> [AIM OF THE TASK] Transcribe the data that follows. Match it character for character.

Stored items

══════════════════════════════

-- ==== Sys2Proof/Machine/Meridian.lean ====
section
/-!
DEFINITION. Meridian messages (R526 to R528): how a message is framed, sent, sent again and acknowledged. The layout of the payloads,
which R527 names by content only, is the model's own (DESIGN CHOICE).
-/

namespace Sys2Proof.Machine

/-! ## Link and pair state -/

/-- The link is UP (R525). -/
def Dev.merUp (d : Dev) : Bool := d.get twinLink == 2

/-- The package is PAIRED (R524, R545). -/
def Dev.paired (d : Dev) : Bool := d.get twinState == 1

/-- Pairing is asked for: not SOLO under R524. -/
def Dev.wantsPair (d : Dev) : Bool := d.is twinEn && !d.is twinSolo && !d.is twinRoleConf

/-! ## Messages (R526, R527) -/

def mHeartbeat : Nat := 0x01
def mFlag : Nat := 0x02
def mOpen : Nat := 0x10
def mMirror : Nat := 0x11
def mIntent : Nat := 0x12
def mIntentAck : Nat := 0x13
def mComplete : Nat := 0x14
def mAbandon : Nat := 0x15
def mAlmFull : Nat := 0x20
def mAlmDelta : Nat := 0x21
def mStartReady : Nat := 0x30
def mStart : Nat := 0x31
def mNotify : Nat := 0x40
def mTakeReq : Nat := 0x50
def mTaken : Nat := 0x51

/-- Bytes filled up with zeros to whole 64-bit blocks. -/
def toBlocks (bs : List Byte) : List Byte := bs ++ List.replicate ((8 - bs.length % 8) % 8) 0

/-- A message as it is sent (R526): header, payload blocks, trailer with the CRC. -/
def Dev.merFrame (d : Dev) (kind seq : Nat) (payload : List Byte) : List Byte :=
  let p := toBlocks payload
  let h := toBytes 8 (kind + 2 ^ 8 * (p.length / 8) + 2 ^ 16 * (seq % 2 ^ 16) + 2 ^ 32 * ((d.twin.rxSeq + 65535) % 65536))
  h ++ p ++ toBytes 8 (crc32 ((h ++ p).map fun b => b.toNat))

/-- An unreliable message is sent while the link is UP. -/
def Dev.sendRaw (d : Dev) (kind : Nat) (payload : List Byte) : Dev :=
  if d.merUp then d.emit (.twin kind (d.merFrame kind 0 payload)) else d

/-- A payload cut into messages of at most 255 blocks. -/
def splitPayload : Nat → List Byte → List (List Byte)
  | 0, _ => []
  | n + 1, bs => if bs.length ≤ 2040 then [bs] else bs.take 2040 :: splitPayload n (bs.drop 2040)

/-- One reliable message is sent and kept until it is acknowledged (R528). -/
def Dev.sendOne (d : Dev) (kind : Nat) (payload : List Byte) : Dev :=
  let t := d.twin
  let at_ := if t.unacked.isEmpty then d.mclk + us 20 else t.retxAt
  let d := { d with twin := { t with
    txSeq := (t.txSeq + 1) % 65536, unacked := t.unacked ++ [({ seq := t.txSeq, kind := kind, payload := payload, due := d.mclk + us 20 } : TwinMsg)],
    retxAt := at_ } }
  d.emit (.twin kind (d.merFrame kind t.txSeq payload))

/-- A reliable message is sent while the link is UP; a long payload takes several messages. -/
def Dev.sendRel (d : Dev) (kind : Nat) (payload : List Byte) : Dev :=
  if d.merUp then (splitPayload (payload.length / 2040 + 1) payload).foldl (fun d p => d.sendOne kind p) d else d

/-- A message that carries a touchdown ID alone. -/
def Dev.sendTd (d : Dev) (kind td : Nat) : Dev := d.sendRel kind (toBytes 8 td)

/-- `SEQ_FLAG` as last written: a value that waits for its boundary counts (R531). -/
def Dev.flagWritten (d : Dev) (s : Nat) : Nat :=
  match (d.held.filter fun w => w.1 == (seqFlag s).addr).getLast? with
  | some w => w.2 % 256
  | none => d.get (seqFlag s)

/-- The SEQ_FLAG bytes. -/
def Dev.flagBytes (d : Dev) : List Byte := (List.range 16).map fun s => BitVec.ofNat 8 (d.flagWritten s)

/-- OPEN of a RUN (R535). -/
def Dev.sendOpen (d : Dev) (r : OpenRun) : Dev :=
  d.sendRel mOpen (toBytes 8 r.td ++ toBytes 8 r.sites ++ toBytes 8 r.startTb ++ toBytes 8 r.retestBin)

/-- The close entries of a frozen RUN, with MIRRORED set (R534); a released one is left out. -/
def Dev.closeBytes (d : Dev) (hdr : Nat) : List Byte :=
  match d.led.frozen.find? fun p => p.1 == hdr with
  | some p => p.2.flatMap fun q => toBytes 32 (d.ld (ledEntAddr q.1 ((q.2.2 + 1919) % 1920)) 32 ||| 2 ^ 93)
  | none => []

/-- MIRROR of a frozen RUN: the touchdown header, then the close entry of each of its sites (R535). -/
def Dev.sendMirror (d : Dev) (r : OpenRun) : Dev := d.sendRel mMirror (d.ldBytes (ledHdrAddr r.hdr) 64 ++ d.closeBytes r.hdr)

/-- INTENT is sent for every frozen RUN whose MIRROR has been acknowledged (R535). -/
def Dev.mirrorAcked (d : Dev) : Dev :=
  let acked (r : OpenRun) : Bool := r.mirSt == 1 && !d.twin.unacked.any fun m => m.seq == r.mirSeq
  let hit := d.twin.closing.filter acked
  let mark (r : OpenRun) : OpenRun := if acked r then { r with mirSt := 2 } else r
  let d := { d with twin := { d.twin with closing := d.twin.closing.map mark } }
  hit.foldl (fun d r => d.sendTd mIntent r.td) d

/-- The partner acknowledges every message up to a number; the oldest one left keeps its own 20 µs (R528). -/
def Dev.merAck (d : Dev) (ack : Nat) : Dev :=
  let t := d.twin
  let left := t.unacked.filter fun m => decide (32768 ≤ (ack + 65536 - m.seq) % 65536)
  if left.length = t.unacked.length then d
  else ({ d with twin := { t with unacked := left, retxAt := (left.head?.map fun (m : TwinMsg) => m.due).getD t.retxAt } }).mirrorAcked

/-- A message received in order (R526 to R528): its ACK counts, a reliable one is taken, and then it acts. -/
def Dev.merRecv (d : Dev) (ack : Nat) (reliable : Bool) (f : Dev → Dev) : Dev :=
  if d.merUp then
    let d := d.merAck ack
    let d := if reliable then { d with twin := { d.twin with rxSeq := (d.twin.rxSeq + 1) % 65536 } } else d
    f d
  else d

/-- MERIDIAN_RETX_TIMEOUT (R528): the first unacknowledged message and every later one are sent again. -/
def Dev.retxTimeout (d : Dev) : Dev :=
  let t := d.twin
  if t.unacked.isEmpty || !d.merUp then d
  else
    let d := d.advanceTo t.retxAt
    let d := t.unacked.foldl (fun d m => (d.emit (.twin m.kind (d.merFrame m.kind m.seq m.payload))).bump twinRetx) d
    let again (m : TwinMsg) : TwinMsg := { m with due := d.mclk + us 20 }
    { d with twin := { d.twin with unacked := d.twin.unacked.map again, retxAt := d.mclk + us 20 } }

/-- MERIDIAN_MESSAGE_DISCARDED (R526 to R528). -/
def Dev.merDiscard (d : Dev) (why : DiscardReason) : Dev :=
  match why with
  | .crc => d.bump twinCrcErr
  | _ => d

/-! ## The meanings -/

/-- MERIDIAN_RETX_TIMEOUT (R528). -/
def execMeridianRetxTimeout (s : State) : Answer := onDev s fun d => d.retxTimeout

/-- MERIDIAN_MESSAGE_DISCARDED (R526). -/
def execMeridianMessageDiscarded (why : DiscardReason) (s : State) : Answer := onDev s fun d => d.merDiscard why

end Sys2Proof.Machine
end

══════════════════════════════

> [SOLUTION TO THIS EXERCISE]
-- ==== Sys2Proof/Machine/Meridian.lean ====
section
/-!
DEFINITION. Meridian messages (R526 to R528): how a message is framed, sent, sent again and acknowledged. The layout of the payloads,
which R527 names by content only, is the model's own (DESIGN CHOICE).
-/

namespace Sys2Proof.Machine

/-! ## Link and pair state -/

/-- The link is UP (R525). -/
def Dev.merUp (d : Dev) : Bool := d.get twinLink == 2

/-- The package is PAIRED (R524, R545). -/
def Dev.paired (d : Dev) : Bool := d.get twinState == 1

/-- Pairing is asked for: not SOLO under R524. -/
def Dev.wantsPair (d : Dev) : Bool := d.is twinEn && !d.is twinSolo && !d.is twinRoleConf

/-! ## Messages (R526, R527) -/

def mHeartbeat : Nat := 0x01
def mFlag : Nat := 0x02
def mOpen : Nat := 0x10
def mMirror : Nat := 0x11
def mIntent : Nat := 0x12
def mIntentAck : Nat := 0x13
def mComplete : Nat := 0x14
def mAbandon : Nat := 0x15
def mAlmFull : Nat := 0x20
def mAlmDelta : Nat := 0x21
def mStartReady : Nat := 0x30
def mStart : Nat := 0x31
def mNotify : Nat := 0x40
def mTakeReq : Nat := 0x50
def mTaken : Nat := 0x51

/-- Bytes filled up with zeros to whole 64-bit blocks. -/
def toBlocks (bs : List Byte) : List Byte := bs ++ List.replicate ((8 - bs.length % 8) % 8) 0

/-- A message as it is sent (R526): header, payload blocks, trailer with the CRC. -/
def Dev.merFrame (d : Dev) (kind seq : Nat) (payload : List Byte) : List Byte :=
  let p := toBlocks payload
  let h := toBytes 8 (kind + 2 ^ 8 * (p.length / 8) + 2 ^ 16 * (seq % 2 ^ 16) + 2 ^ 32 * ((d.twin.rxSeq + 65535) % 65536))
  h ++ p ++ toBytes 8 (crc32 ((h ++ p).map fun b => b.toNat))

/-- An unreliable message is sent while the link is UP. -/
def Dev.sendRaw (d : Dev) (kind : Nat) (payload : List Byte) : Dev :=
  if d.merUp then d.emit (.twin kind (d.merFrame kind 0 payload)) else d

/-- A payload cut into messages of at most 255 blocks. -/
def splitPayload : Nat → List Byte → List (List Byte)
  | 0, _ => []
  | n + 1, bs => if bs.length ≤ 2040 then [bs] else bs.take 2040 :: splitPayload n (bs.drop 2040)

/-- One reliable message is sent and kept until it is acknowledged (R528). -/
def Dev.sendOne (d : Dev) (kind : Nat) (payload : List Byte) : Dev :=
  let t := d.twin
  let at_ := if t.unacked.isEmpty then d.mclk + us 20 else t.retxAt
  let d := { d with twin := { t with
    txSeq := (t.txSeq + 1) % 65536, unacked := t.unacked ++ [({ seq := t.txSeq, kind := kind, payload := payload, due := d.mclk + us 20 } : TwinMsg)],
    retxAt := at_ } }
  d.emit (.twin kind (d.merFrame kind t.txSeq payload))

/-- A reliable message is sent while the link is UP; a long payload takes several messages. -/
def Dev.sendRel (d : Dev) (kind : Nat) (payload : List Byte) : Dev :=
  if d.merUp then (splitPayload (payload.length / 2040 + 1) payload).foldl (fun d p => d.sendOne kind p) d else d

/-- A message that carries a touchdown ID alone. -/
def Dev.sendTd (d : Dev) (kind td : Nat) : Dev := d.sendRel kind (toBytes 8 td)

/-- `SEQ_FLAG` as last written: a value that waits for its boundary counts (R531). -/
def Dev.flagWritten (d : Dev) (s : Nat) : Nat :=
  match (d.held.filter fun w => w.1 == (seqFlag s).addr).getLast? with
  | some w => w.2 % 256
  | none => d.get (seqFlag s)

/-- The SEQ_FLAG bytes. -/
def Dev.flagBytes (d : Dev) : List Byte := (List.range 16).map fun s => BitVec.ofNat 8 (d.flagWritten s)

/-- OPEN of a RUN (R535). -/
def Dev.sendOpen (d : Dev) (r : OpenRun) : Dev :=
  d.sendRel mOpen (toBytes 8 r.td ++ toBytes 8 r.sites ++ toBytes 8 r.startTb ++ toBytes 8 r.retestBin)

/-- The close entries of a frozen RUN, with MIRRORED set (R534); a released one is left out. -/
def Dev.closeBytes (d : Dev) (hdr : Nat) : List Byte :=
  match d.led.frozen.find? fun p => p.1 == hdr with
  | some p => p.2.flatMap fun q => toBytes 32 (d.ld (ledEntAddr q.1 ((q.2.2 + 1919) % 1920)) 32 ||| 2 ^ 93)
  | none => []

/-- MIRROR of a frozen RUN: the touchdown header, then the close entry of each of its sites (R535). -/
def Dev.sendMirror (d : Dev) (r : OpenRun) : Dev := d.sendRel mMirror (d.ldBytes (ledHdrAddr r.hdr) 64 ++ d.closeBytes r.hdr)

/-- INTENT is sent for every frozen RUN whose MIRROR has been acknowledged (R535). -/
def Dev.mirrorAcked (d : Dev) : Dev :=
  let acked (r : OpenRun) : Bool := r.mirSt == 1 && !d.twin.unacked.any fun m => m.seq == r.mirSeq
  let hit := d.twin.closing.filter acked
  let mark (r : OpenRun) : OpenRun := if acked r then { r with mirSt := 2 } else r
  let d := { d with twin := { d.twin with closing := d.twin.closing.map mark } }
  hit.foldl (fun d r => d.sendTd mIntent r.td) d

/-- The partner acknowledges every message up to a number; the oldest one left keeps its own 20 µs (R528). -/
def Dev.merAck (d : Dev) (ack : Nat) : Dev :=
  let t := d.twin
  let left := t.unacked.filter fun m => decide (32768 ≤ (ack + 65536 - m.seq) % 65536)
  if left.length = t.unacked.length then d
  else ({ d with twin := { t with unacked := left, retxAt := (left.head?.map fun (m : TwinMsg) => m.due).getD t.retxAt } }).mirrorAcked

/-- A message received in order (R526 to R528): its ACK counts, a reliable one is taken, and then it acts. -/
def Dev.merRecv (d : Dev) (ack : Nat) (reliable : Bool) (f : Dev → Dev) : Dev :=
  if d.merUp then
    let d := d.merAck ack
    let d := if reliable then { d with twin := { d.twin with rxSeq := (d.twin.rxSeq + 1) % 65536 } } else d
    f d
  else d

/-- MERIDIAN_RETX_TIMEOUT (R528): the first unacknowledged message and every later one are sent again. -/
def Dev.retxTimeout (d : Dev) : Dev :=
  let t := d.twin
  if t.unacked.isEmpty || !d.merUp then d
  else
    let d := d.advanceTo t.retxAt
    let d := t.unacked.foldl (fun d m => (d.emit (.twin m.kind (d.merFrame m.kind m.seq m.payload))).bump twinRetx) d
    let again (m : TwinMsg) : TwinMsg := { m with due := d.mclk + us 20 }
    { d with twin := { d.twin with unacked := d.twin.unacked.map again, retxAt := d.mclk + us 20 } }

/-- MERIDIAN_MESSAGE_DISCARDED (R526 to R528). -/
def Dev.merDiscard (d : Dev) (why : DiscardReason) : Dev :=
  match why with
  | .crc => d.bump twinCrcErr
  | _ => d

/-! ## The meanings -/

/-- MERIDIAN_RETX_TIMEOUT (R528). -/
def execMeridianRetxTimeout (s : State) : Answer := onDev s fun d => d.retxTimeout

/-- MERIDIAN_MESSAGE_DISCARDED (R526). -/
def execMeridianMessageDiscarded (why : DiscardReason) (s : State) : Answer := onDev s fun d => d.merDiscard why

end Sys2Proof.Machine
end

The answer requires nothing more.